In four weeks’ time the Bank of England is likely to raise UK interest rates for the first time in ten years. The Bank’s Governor, Mark Carney, has gone out of his way to signal that a rate rise is on the cards. Financial markets and economists are betting that the Bank’s Monetary Policy Committee will hike by 25 basis points at their 2nd November meeting, taking UK interest rates up to 0.5%.

Other central banks are also edging away from ultra-easy monetary policy, with America leading the way.

The Federal Reserve has raised US interest rates from 0.25% to 1.25% over the last two years. Later this month the Fed will start unwinding its Quantitative Easing (Qprogramme. Canada raised rates in July for the first time in seven years. The European Central Bank is a lot further from raising rates, but it is upbeat about prospects for euro area growth and later this month will announce how it plans to unwind its programme of QE.

The Fed and the Bank of England have shared motives for raising rates. Asset prices and consumer borrowing look frothy in the UK and US. Both countries are more than eight years into their recoveries. Raising rates now hardly seems premature and would provide headroom for future rate cuts when, as is inevitable, recession strikes again. Wage growth is subdued, but unemployment in most of the Anglophone world is at historically low levels, pointing to future inflation risk.

In the UK Mr Carney argues that Brexit is likely to slow UK productivity, weaken sterling and raise inflation pressures.

The tilt towards tighter monetary policy brings with it new risks. The 2008-2009 monetary easing bolstered liquidity, asset prices and credit. The unwinding of easy monetary policy should have the opposite effect.

For asset markets which have become accustomed to cheap money this could be the moment of truth. In the UK and US housing, equities and bonds look demandingly priced. As the current edition of the Economist puts it, there is a bull market in everything. The US Nobel Laureate in economics, Robert Schiller, estimates that on an underlying basis US equities are more expensive today than at any time since the dotcom bubble and, before that, the 1929 crash. An index of equity market volatility, the VIX, is close to a 25 year low, suggesting a level of optimism that, to some, borders on complacency.

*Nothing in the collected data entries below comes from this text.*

/-! ## Bytes written -/

/-- Bytes that their context may store are stored as they are (spec/04 R79, spec/13 R303). -/
theorem storedBytes_eq {s : State} {die ctx mt va pa : Nat} {b : List Byte}
    (h : ∀ i, i < b.length → inImage s ctx (va + i) = false ∧ (mt = 2 ∨ inResident s ctx (pa + i) = false)) :
    storedBytes s die ctx mt va pa b = b := by
  unfold storedBytes
  split
  · refine List.ext_getElem (by simp) fun i hi hi' => ?_
    rw [List.getElem_map, List.getElem_zipIdx, storedByte, Nat.zero_add]
    exact if_pos (h i hi')
  · rfl

theorem writePa_cores {s t : State} {die mt pa : Nat} {b : List Byte} (hw : writePa s die mt pa b = .ok t) :
    t.cores = s.cores ∧ t.tasks = s.tasks := by
  unfold Machine.writePa at hw
  split at hw
  · split at hw
    · cases hw
    · cases hw
      exact ⟨rfl, rfl⟩
  · dsimp only at hw
    split at hw
    · cases hw
    · split at hw
      · cases hw
      · cases hw
        split
        · obtain ⟨d, p, h⟩ := cacheOnly_sendPacket { s with
            mem := cellsSet s.mem (memKey s pa) b
            eccBad := s.eccBad.filter (fun e => !(eccHits s (memKey s pa) b.length).contains e) } die pa b
          rw [h]
          exact ⟨rfl, rfl⟩
        · obtain ⟨d, p, h⟩ := cacheOnly_takeLine { s with
            mem := cellsSet s.mem (memKey s pa) b
            eccBad := s.eccBad.filter (fun e => !(eccHits s (memKey s pa) b.length).contains e) } die mt pa
          rw [h]
          exact ⟨rfl, rfl⟩

/-- A write that performs performs after the copies were dropped too. -/
theorem writePa_dropCopies {s t : State} {die mt pa : Nat} {b : List Byte} (d : Nat) (hw : writePa s die mt pa b = .ok t) :
    ∃ t', writePa (dropCopies s d) die mt pa b = .ok t' := by
  unfold Machine.writePa at hw ⊢
  rw [hostClass_dropCopies, addrClass_dropCopies]
  split at hw
  next hmt =>
    rw [if_pos hmt]
    split at hw
    · cases hw
    next hclass => exact ⟨_, if_neg hclass⟩
  next hmt =>
    rw [if_neg hmt]
    dsimp only at hw ⊢
    split at hw
    · cases hw
    next hclass =>
      rw [if_neg hclass]
      split at hw
      · cases hw
      next hhits => exact ⟨_, if_neg hhits⟩

/-! ## What an access leaves when it has performed -/

/-- `t` keeps memories and tasks, and of each core its registers and accesses. -/
structure Leaves (s t : State) : Prop where
  mem : t.mem = s.mem
  hostMem : t.hostMem = s.hostMem
  tasks : t.tasks = s.tasks
  core : ∀ i, (getCore t i).regs = (getCore s i).regs ∧ (getCore t i).acc = (getCore s i).acc

theorem Leaves.trans {s t u : State} (h : Leaves s t) (k : Leaves t u) : Leaves s u :=
  ⟨k.mem.trans h.mem, k.hostMem.trans h.hostMem, k.tasks.trans h.tasks,
    fun i => ⟨(k.core i).1.trans (h.core i).1, (k.core i).2.trans (h.core i).2⟩⟩

theorem leaves_of_cores {s t : State} (hmem : t.mem = s.mem) (hhost : t.hostMem = s.hostMem) (htasks : t.tasks = s.tasks)
    (hcores : t.cores = s.cores) : Leaves s t := ⟨hmem, hhost, htasks, fun i => by rw [getCore_congr hcores]; exact ⟨rfl, rfl⟩⟩

theorem leaves_settleDebts (s : State) : Leaves s (settleDebts s) := by
  unfold settleDebts
  split
  · exact leaves_of_cores rfl rfl rfl rfl
  · refine ⟨rfl, rfl, rfl, fun i => ?_⟩
    rw [getCore, tabGet_tabMap _ _ _ _ rfl]
    exact ⟨rfl, rfl⟩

Cheap money has helped reboot growth and has raised household debt in advanced and emerging economies above 2008 levels. Yet growth rates for GDP and household incomes are still below pre-crisis norms. Asset valuations, and the ability of households to cope with debt, seem dangerously dependent on low interest rates. Last week Warren Buffett said that equity valuations would look cheap in three years’ time if interest rates were one percent – but not if they were three percent.

Central banks understand the vulnerabilities and will work very, very hard to avoid a crash. That points to a softly, softly approach to raising interest rates and unwinding Quantitative Easing. Policymakers can take comfort from the fact that the Fed’s campaign to tighten policy, which has seen interest rates rise by 1.0% in the last couple of years, has not derailed asset prices or growth.

The Fed wants to avoid a repetition of the “taper tantrums” of 2013, when financial markets, especially in emerging economies, reacted negatively to reports that US rates were about to increase. The unwinding of US QE, which is set to start this month, is likely to be prolonged, extending beyond 2023, possibly by several years.

The Bank of England has said it will not start unwinding QE until UK rates have risen to levels from which they could be “cut materially”. That implies rates of at least 3.0%, which looks some way off.

If the Bank raises rates on the 2nd November it is likely to portray the move as the removal of the precautionary, 25bp rate cut, made last July following the EU referendum. Slowing UK growth, Brexit-related uncertainties and falling inflation, suggest further rate rises will come only gradually.

Financial markets have bought into the idea of slow tightening and see UK base rates, which currently stand at 0.25%, ending this year at 0.5% and 2018 at 1.0%. The market is pricing in US rates of 1.5% by the end of this year and 2.0% by the end of 2018.

The hope is that it a gradual unwinding of easy monetary policy will avoid a sharp fall in asset prices. The fact that institutional fund managers see equities as overvalued and are buying protection against declines shows that not everyone is counting on a happy ending.